YOUR TASK:
For the listing below, return the line containing "(after (step (inSend.withAgenda [turn0 .advance]))).wire ≠", the line containing "q = .idle by", and all lines in between, exactly as written and nothing else.
:::::
/-- Each answer of the transport, for the last position. -/
theorem witness_UpdateRunsToItsEnd :
    ∀ r : TransportAnswer, ({ fresh 2 with tx := some r } : State).Inv ∧ (fresh 2).up = true ∧ 1 < (fresh 2).chips ∧
      (fresh 2).phase (fresh 2).agent = .idle ∧ (fresh 2).lock = .free ∧ (fresh 2).alloc = .ok ∧
      exec (.update 1 0xFF 0 0) { fresh 2 with tx := some r } =
        .next (after (exec (.update 1 0xFF 0 0) { fresh 2 with tx := some r })) :=
  fun _ => ⟨(fresh_inv (by decide)).of_block rfl, rfl, by decide, rfl, rfl, rfl, rfl⟩

theorem witness_UpdateEqualsItsOperationsInOrder :
    ({ fresh 2 with tx := some .ok } : State).Inv ∧ (fresh 2).up = true ∧ 1 < (fresh 2).chips ∧
    (fresh 2).phase (fresh 2).agent = .idle ∧ (fresh 2).lock = .free ∧ (fresh 2).alloc = .ok :=
  ⟨(fresh_inv (by decide)).of_block rfl, rfl, by decide, rfl, rfl, rfl⟩

/-- Both answers of the transport. -/
theorem witness_BufferAndLedsCanDisagreeAfterAFailure :
    ∀ r : TransportAnswer, ({ fresh 2 with tx := some r } : State).Inv ∧ (fresh 2).up = true ∧ 1 < (fresh 2).chips ∧
      (fresh 2).phase (fresh 2).agent = .idle ∧ (fresh 2).lock = .free ∧ (fresh 2).alloc = .ok ∧
      exec (.update 1 0xFF 0 0) { fresh 2 with tx := some r } =
        .next (after (exec (.update 1 0xFF 0 0) { fresh 2 with tx := some r })) := witness_UpdateRunsToItsEnd

theorem witness_AllocationFailureChangesNothing :
    ({ fresh 2 with alloc := .fail } : State).Inv ∧ (fresh 2).up = true ∧ 1 < (fresh 2).chips ∧
    (fresh 2).phase (fresh 2).agent = .idle := ⟨(fresh_inv (by decide)).of_block rfl, rfl, by decide, rfl⟩

theorem witness_UpdateWaitsForAHeldLock :
    ({ inHeld with agent := 1 } : State).Inv ∧ inHeld.up = true ∧ 1 < inHeld.chips ∧ inHeld.phase 1 = .idle ∧
    inHeld.alloc = .ok ∧ inHeld.lock = .held 0 := ⟨inHeld_inv.of_block rfl, rfl, by decide, rfl, rfl, rfl⟩

theorem witness_UnansweredUpdateKeepsTheLock :
    (fresh 2).Inv ∧ (fresh 2).up = true ∧ 0 < (fresh 2).chips ∧ (fresh 2).phase (fresh 2).agent = .idle ∧
    (fresh 2).lock = .free ∧ (fresh 2).alloc = .ok ∧ (fresh 2).tx = none :=
  ⟨fresh_inv (by decide), rfl, by decide, rfl, rfl, rfl, rfl⟩

theorem witness_RequestWithoutEndpointIsDropped :
    (fresh 2).Inv ∧ (fresh 2).chips ≤ 2 ∧ inCheck.Inv ∧ inCheck.phase inCheck.agent ≠ .idle :=
  ⟨fresh_inv (by decide), by decide, inCheck_inv, by decide⟩

theorem witness_UpdateEqualsItsSmallSteps : (fresh 2).Inv ∧ (fresh 2).phase (fresh 2).agent = .idle :=
  ⟨fresh_inv (by decide), rfl⟩

theorem witness_LockOrderDoesNotChangeTheFinalBuffer :
    ({ second inWait with tx := some .ok } : State).Inv ∧ (second inWait).lock = .free ∧ 0 ≠ 1 ∧
    (second inWait).phase 0 = .wait ∧ (second inWait).phase 1 = .wait ∧
    ((second inWait).request 0).req = some ⟨1, 0xFF, 0, 0⟩ ∧ ((second inWait).request 1).req = some ⟨0, 0, 0xFF, 0⟩ ∧
    1 ≠ 0 := ⟨second_wait_inv.of_block rfl, rfl, by decide, rfl, rfl, rfl, rfl, by decide⟩

theorem witness_ServedRequestEnds :
    ({ inWait with tx := some (.fail ⟨7⟩) } : State).Inv ∧ inWait.lock = .free ∧ inWait.phase 0 = .wait :=
  ⟨inWait_inv.of_block rfl, rfl, rfl⟩

theorem witness_EveryStepKeepsTheInvariant :
    (inHeld.withAgenda [turn0 .advance]).Inv ∧
    step (inHeld.withAgenda [turn0 .advance]) = .next (after (step (inHeld.withAgenda [turn0 .advance]))) :=
  ⟨inHeld_inv.of_block rfl, rfl⟩

theorem witness_TopologyIsImmutableWhileUp :
    (inHeld.withAgenda [turn0 .advance]).agenda = turn0 .advance :: [] ∧ (turn0 .advance).act ≠ .reset ∧
    inHeld.up = true ∧
    step (inHeld.withAgenda [turn0 .advance]) = .next (after (step (inHeld.withAgenda [turn0 .advance]))) :=
  ⟨rfl, by decide, rfl, rfl⟩

theorem witness_PhasesOnlyAdvance :
    (inWait.withAgenda [turn0 .advance]).agenda = turn0 .advance :: [] ∧ (turn0 .advance).act ≠ .reset ∧
    step (inWait.withAgenda [turn0 .advance]) = .next (after (step (inWait.withAgenda [turn0 .advance]))) :=
  ⟨rfl, by decide, rfl⟩

/-- A step in which the transport answers. -/
theorem witness_WireGrowsByOneWholeFrame :
    (inSend.withAgenda [turn0 .advance]).Inv ∧
    (inSend.withAgenda [turn0 .advance]).agenda = turn0 .advance :: [] ∧ (turn0 .advance).act ≠ .reset ∧
    inSend.up = true ∧
    step (inSend.withAgenda [turn0 .advance]) = .next (after (step (inSend.withAgenda [turn0 .advance]))) ∧
    (after (step (inSend.withAgenda [turn0 .advance]))).wire ≠ [] :=
  ⟨inSend_inv.of_block rfl, rfl, by decide, rfl, rfl, by
    rw [show (after (step (inSend.withAgenda [turn0 .advance]))).wire =
      [] ++ [⟨0, ((inSend.request 0).frame.getD []), .ok⟩] from rfl]
    simp⟩

theorem witness_NoStepAddressesOutsideTheBuffer : (inHeld.withAgenda [turn0 .advance]).Inv := inHeld_inv.of_block rfl

theorem witness_NoRequestEndsHoldingTheLock :
    updated.Inv ∧ updated.phase 0 = .done ∧ updated.runEnded := by
  refine ⟨updated_inv, rfl, fun q hq => ?_⟩
  by_cases h : q = 0
  · subst h; rfl
  · exact absurd (show updated.phase q = .idle by
      simp [State.phase, State.request, show updated.reqs =
        [(0, ⟨.done, none, none, false, none, some .ok⟩)] from rfl, Requests.get, Ne.symm h, Request.idle]) hq

theorem second_send_blocked (ts : List Turn) : ((second inSend).withAgenda ts).requestsBlocked := by
  refine ⟨⟨0, .inr rfl⟩, fun q => ?_⟩
  match q with
  | 0 => rfl
  | 1 => rfl
  | n + 2 =>
    have hreqs : ((second inSend).withAgenda ts).reqs =
        [(0, inSend.request 0), (1, ⟨.wait, some ⟨0, 0, 0xFF, 0⟩, none, false, none, none⟩)] := rfl
    have hph : ((second inSend).withAgenda ts).phase (n + 2) = .idle := by
      simp only [State.phase, State.request, hreqs, Requests.get]
      rw [if_neg (by omega), if_neg (by omega)]
      rfl
    simp only [State.canMoveInSilence, hph]

/-- Request 0 waits for a silent transport, request 1 for the lock. -/
theorem witness_HangIsAnUnansweredWrite :
    ((second inSend).withAgenda [⟨1, .ok, none, .advance⟩]).Inv ∧
    ((second inSend).withAgenda [⟨1, .ok, none, .advance⟩]).Hung ∧
    ((second inSend).withAgenda [⟨1, .ok, none, .advance⟩]).agenda = ⟨1, .ok, none, .advance⟩ :: [] := by
  refine ⟨second_send_inv.of_block rfl, ⟨(second_send_blocked _), fun x hx _ => ?_⟩, rfl⟩
  rw [show x = ⟨1, .ok, none, .advance⟩ by simpa [State.withAgenda] using hx]

/-- The same, where the transport answers request 0 in the next turn. -/
theorem witness_HangIsAnUnansweredWrite_answered :
    ((second inSend).withAgenda [turn0 .advance]).Inv ∧ ((second inSend).withAgenda [turn0 .advance]).requestsBlocked ∧
    ((second inSend).withAgenda [turn0 .advance]).agenda = turn0 .advance :: [] ∧ (turn0 .advance).tx = some .ok ∧
    ((second inSend).withAgenda [turn0 .advance]).phase (turn0 .advance).agent = .send :=
  ⟨second_send_inv.of_block rfl, second_send_blocked _, rfl, rfl, rfl⟩

theorem witness_FramesAreValidOnceEverySlotIsWritten :
    updated.Inv ∧ updating.Inv ∧ (updating.request 0).frame ≠ none ∧
    (∀ i < updating.chips, ∃ c ∈ updating.committed, c.req.led = i) ∧
    ∀ i < updated.chips, ∃ c ∈ updated.committed, c.req.led = i := by
  have key : ∀ i < 1, ∃ c ∈ [(⟨0, ⟨0, 0xFF, 0, 0⟩⟩ : CriticalSection)], c.req.led = i := by decide
  exact ⟨updated_inv, updating_inv, Option.isSome_iff_ne_none.mp rfl, key, key⟩
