/-- fmin and fmax (R48) over bit patterns. -/
def floatMinMax (f : FloatFmt) (isMax : Bool) (a b : Nat) : Nat × Nat :=
  let va := floatVal f a
  let vb := floatVal f b
  if anyNaN [va, vb] then (canonNaN f, nanFlags [va, vb])
  else if va.lt vb then (if isMax then b else a, 0)
  else if vb.lt va then (if isMax then a else b, 0)
  -- equal: they differ at most in the sign of a zero
  else if isMax then (if va.isNeg then b else a, 0) else (if va.isNeg then a else b, 0)

/-! ## Division and roots (R55) -/

/-- The quotient of two positive values to 128 bits or more, with the sticky bit. -/
def exactDiv (neg : Bool) (m1 : Nat) (e1 : Int) (m2 : Nat) (e2 : Int) : ExactVal :=
  let sh := 128 + Nat.log2 m2
  let num := m1 * 2 ^ sh
  ExactVal.mk neg (num / m2) (e1 - e2 - sh) (num % m2 != 0)

/-- A / B as IEEE 754-2019 division (R55). -/
def rawDiv : FloatVal → FloatVal → RawResult
  | .inf _, .inf _ => .nan flagNV
  | .inf n1, .fin n2 _ _ => .inf (n1 != n2) 0
  | .fin n1 _ _, .inf n2 => .exact (ExactVal.mk (n1 != n2) 0 0 false)
  | .fin n1 m1 e1, .fin n2 m2 e2 =>
    if m2 == 0 then (if m1 == 0 then .nan flagNV else .inf (n1 != n2) flagDZ)
    else if m1 == 0 then .exact (ExactVal.mk (n1 != n2) 0 0 false)
    else .exact (exactDiv (n1 != n2) m1 e1 m2 e2)
  | a, b => .nan (nanFlags [a, b])

/-- Newton's iteration for the integer square root, from above. -/
def isqrtLoop (n : Nat) : Nat → Nat → Nat
  | 0, x => x
  | fuel + 1, x =>
    let y := (x + n / x) / 2
    if y < x then isqrtLoop n fuel y else x

/-- The floor of the square root. -/
def isqrt (n : Nat) : Nat := if n == 0 then 0 else isqrtLoop n 512 (2 ^ (Nat.log2 n / 2 + 1))

/-- A positive value with an even exponent. -/
def evenExp (m : Nat) (e : Int) : Nat × Int := if e % 2 == 0 then (m, e) else (2 * m, e - 1)

/-- The square root (R55). -/
def rawSqrt : FloatVal → RawResult
  | .nan s => .nan (if s then flagNV else 0)
  | .inf n => if n then .nan flagNV else .inf false 0
  | .fin n m e =>
    if m == 0 then .exact (ExactVal.mk n 0 0 false)
    else if n then .nan flagNV
    else
      let (m2, e2) := evenExp m e
      let big := m2 * 2 ^ 256
      let r := isqrt big
      .exact (ExactVal.mk false r (e2 / 2 - 128) (r * r != big))

/-- The reciprocal square root (R55). -/
def rawRsqrt : FloatVal → RawResult
  | .nan s => .nan (if s then flagNV else 0)
  | .inf n => if n then .nan flagNV else .exact (ExactVal.mk false 0 0 false)
  | .fin n m e =>
    if m == 0 then .inf n flagDZ
    else if n then .nan flagNV
    else
      let (m2, e2) := evenExp m e
      let r := isqrt (2 ^ 320 / m2)
      .exact (ExactVal.mk false r (-(e2 / 2) - 160) (r * r * m2 != 2 ^ 320))

/-! ## The transcendental functions (R55)

Each is computed in fixed point with w fraction bits as an interval [lo, hi]; the precision doubles until the interval
lies inside one cell of the wanted grid, so that the rounding of R49 and R53 sees the exact result. -/

/-- Sum of t, t*r/1, ... : the Taylor terms of e^r with w fraction bits. -/
def expTerms (w r : Nat) : Nat → Nat → Nat → Nat
  | 0, _, _ => 0
  | fuel + 1, k, t => if t == 0 then 0 else t + expTerms w r fuel (k + 1) (t * r / 2 ^ w / k)
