-- ==== Sys2Proof/Syntax.lean ====
section
/-!
DEFINITION. The abstract syntax of every step of the device: scalar instructions (spec/04 R85 to R89), lane words
(spec/04 R90 to R99), and the steps of engines, the Treadle, software's registers and the outside, which have no
encoding (spec/95). Register numbers and codes are natural numbers whose ranges WellFormed.lean states.
-/
namespace Sys2Proof

/-- The fields of a lane word other than OPC (spec/04 R90): operand codes D, A, B and C, the guard PG, U, the block
bit B, E, T and X. -/
structure LaneWord where
  d : Nat
  a : Nat
  b : Nat
  c : Nat
  pg : Nat
  u : Bool
  blk : Bool
  e : Nat
  t : Nat
  x : Nat
  deriving DecidableEq, Repr

/-- The operations carried between devices (spec/22 R437). -/
inductive FabricOp where
  | read
  | write
  | atomAdd
  | atomAnd
  | atomOr
  | atomXor
  | atomMinS
  | atomMaxS
  | atomMinU
  | atomMaxU
  | swap
  | compareSwap
  deriving DecidableEq, Repr

/-- An inbound request of a peer (spec/22 R436, R437, R438); `data` holds the bytes of a write, or the operand of an
atomic followed by the expected value of a compare-and-swap. `off` lists the bytes of a write that its byte enables leave
out (R437). -/
structure FabricRequest where
  dom : Nat
  src : Nat
  op : FabricOp
  addr : Nat
  size : Nat
  data : List Byte
  off : List Nat := []
  deriving DecidableEq, Repr

/-- The agent whose access a broken flit carried (spec/22 R435): of a shuttle with the number of the access; the Treadle's at the walk of a queue, or for a launch or a
COPY block that it has admitted. -/
inductive FlitAgent where
  | shuttle (sh acc : Nat)
  | command (cmd : Nat)
  | treadle (q : Nat)
  | treadleBlock (id : Nat)
  | hart (h : Nat) (addr : Nat) (write : Bool)
  | inbound (pcie : Bool)
  deriving DecidableEq, Repr

/-- Whose outbound access met an error completion (spec/22 R438). -/
inductive FabricSender where
  | shuttle (sh : Nat)
  | command (cmd : Nat)
  | signal (sh : Nat)
  deriving DecidableEq, Repr

/-- What an SPDM request asks for (spec/22 R443, R447): a measurement block, the chain of certificate slot 0, or the keys
of the IDE stream of a function. -/
inductive SpdmRequest where
  | measurement (index : Nat)
  | certificate
  | ideSetup (fn : Nat)
  deriving DecidableEq, Repr

/-- What an access of a firmware hart does besides a plain load or store (spec/22 R444): load-reserved, store-conditional, or an
atomic operation by its code. -/
inductive HartOp where
  | plain
  | lr
  | sc
  | amo (f : Nat)
  deriving DecidableEq, Repr

/-- A firmware hart's load or store (spec/22 R444): the value of a store, or the integer register of a load and whether
the load extends the sign. -/
structure HartAccess where
  hart : Nat
  addr : Nat
  size : Nat
  write : Bool
  value : Nat
  rd : Nat := 0
  signed : Bool := false
  op : HartOp := .plain
  deriving DecidableEq, Repr

/-- The links whose CRC errors are retried (spec/20 R430). -/
inductive Link where
  | pcie
  | ualink
  | dieLink
  deriving DecidableEq, Repr

/-- The causes of throttling (spec/22 R453). -/
inductive ThrottleCause where
  | boardPower
  | coldPlate
  | current
  deriving DecidableEq, Repr
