/-- An illegal word that an `xissue` met (R220): the thread, the SUB, the depth and the word. -/
structure XFault where
  beat : Nat
  sub : Nat
  depth : Nat
  word : Nat
  deriving DecidableEq, Repr

/-- The operands of a thread whose access parked it (R199): the words of the issue register that led to it, the
values that the sources and the expected value had, and the address and the word that a record of it names. -/
structure Held where
  beat : Nat
  va : Nat
  raw : List Nat
  words : List Nat
  a : Nat
  b : Nat
  c : Nat
  e : Nat
  deriving DecidableEq, Repr

/-- A frontier entry (R197) with its progress in its word: the values popped so far by beat and the beat of each value
pushed (R134), the threads of an `xissue` whose words have completed, those left out after a reported fault, and the
illegal words found (R219 to R221), and the operands of threads that parked. -/
structure Entry where
  pc : Nat
  beats : List Nat
  fmt : Nat
  status : EntryStatus
  done : List Nat
  left : List Nat
  popped : List (Nat × Nat)
  pushed : List Nat
  xfaults : List XFault
  held : List Held
  deriving DecidableEq, Repr

/-- A lane block (R21, R122, R176): its argument window, FMT, SRSEED and level indices as captured, its output window,
and which outputs it has written. -/
structure Block where
  id : Nat
  entry : Nat
  args : List Word
  fmt : Nat
  seed : Nat
  outBase : Nat
  outN : Nat
  written : List Nat
  seq : List Nat
  beats : List Nat
  deriving DecidableEq, Repr

/-- Where a trap was taken from (R36, R37): the words that the return resumes at. -/
inductive Suspended where
  | none
  | scalar
  | lane (pc : Nat) (beats : List Nat) (skip : Bool)
  deriving DecidableEq, Repr

/-- The state that an iteration of a split region carries (R181): the levels whose indices name it, its carried
registers, its predicates, FLAGS and n. -/
structure Carry where
  iter : List Nat
  levels : List Nat
  vregs : List (Nat × RegCell)
  sregs : List (Nat × RegCell)
  preds : List (Nat × Nat)
  flags : List (Nat × Nat)
  counts : List (Nat × Nat)
  deriving DecidableEq, Repr

/-- An open region of a level (R176, R178): the word after its `srgnb`, the entry values of FLAGS and n by beat, and
what the iterations so far have left to merge. -/
structure Region where
  level : Nat
  start : Nat
  flags0 : List (Nat × Nat)
  counts0 : List (Nat × Nat)
  flagsAcc : List (Nat × Nat)
  countsAcc : List (Nat × Nat)
  deriving DecidableEq, Repr

/-- A split region (R181): its levels, outermost first, the word where its phase started with the regions open there,
the FLAGS and n of an iteration that has carried nothing, and the state saved for each iteration, latest first. -/
structure Split where
  levels : List Nat
  phaseStart : Nat
  stack : List Region
  flags0 : List (Nat × Nat)
  counts0 : List (Nat × Nat)
  carries : List Carry
  deriving DecidableEq, Repr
:::::
WRITTEN SOLUTION:
    (after (step (inSend.withAgenda [turn0 .advance]))).wire ≠ [] :=
  ⟨inSend_inv.of_block rfl, rfl, by decide, rfl, rfl, by
    rw [show (after (step (inSend.withAgenda [turn0 .advance]))).wire =
      [] ++ [⟨0, ((inSend.request 0).frame.getD []), .ok⟩] from rfl]
    simp⟩

theorem witness_NoStepAddressesOutsideTheBuffer : (inHeld.withAgenda [turn0 .advance]).Inv := inHeld_inv.of_block rfl

theorem witness_NoRequestEndsHoldingTheLock :
    updated.Inv ∧ updated.phase 0 = .done ∧ updated.runEnded := by
  refine ⟨updated_inv, rfl, fun q hq => ?_⟩
  by_cases h : q = 0
  · subst h; rfl
  · exact absurd (show updated.phase q = .idle by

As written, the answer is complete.